Saved data entries:
-- ==== Sys2Proof/Machine/Random.lean ====
section
/-! DEFINITION. The pseudo-random byte generator and cxnn (45_random.md). -/

namespace Sys2Proof.Machine

/-- The first two of the three shift-and-xor lines of xorshift64 (R151). -/
def xorshiftFirstTwo (r : RngWord) : RngWord :=
  let a := r ^^^ (r <<< 13)
  a ^^^ (a >>> 7)

/-- The generator's next state, shift triple (13, 7, 17), bits past bit 63 discarded (R151; log 36). -/
def xorshift (r : RngWord) : RngWord := xorshiftFirstTwo r ^^^ (xorshiftFirstTwo r <<< 17)

/-- The byte returned: the low byte of the updated state (R151). -/
def randomByte (r : RngWord) : Byte := (xorshift r).extractLsb' 0 8

/-- cxnn: one advance of the generator, its byte under the mask (R153). -/
def execRnd (x : Reg) (nn : Byte) (s : State) : Host.Outcome State Fault Refusal :=
  .next ((s.setRng (xorshift s.rng)).setReg x (randomByte s.rng &&& nn))

end Sys2Proof.Machine
end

## Assigned task
Each line from the one with "s.rng &&& nn))" through the end of the entries above is to be returned word for word. Nothing else belongs in the answer.

## Output of the exercise
  .next ((s.setRng (xorshift s.rng)).setReg x (randomByte s.rng &&& nn))

end Sys2Proof.Machine
end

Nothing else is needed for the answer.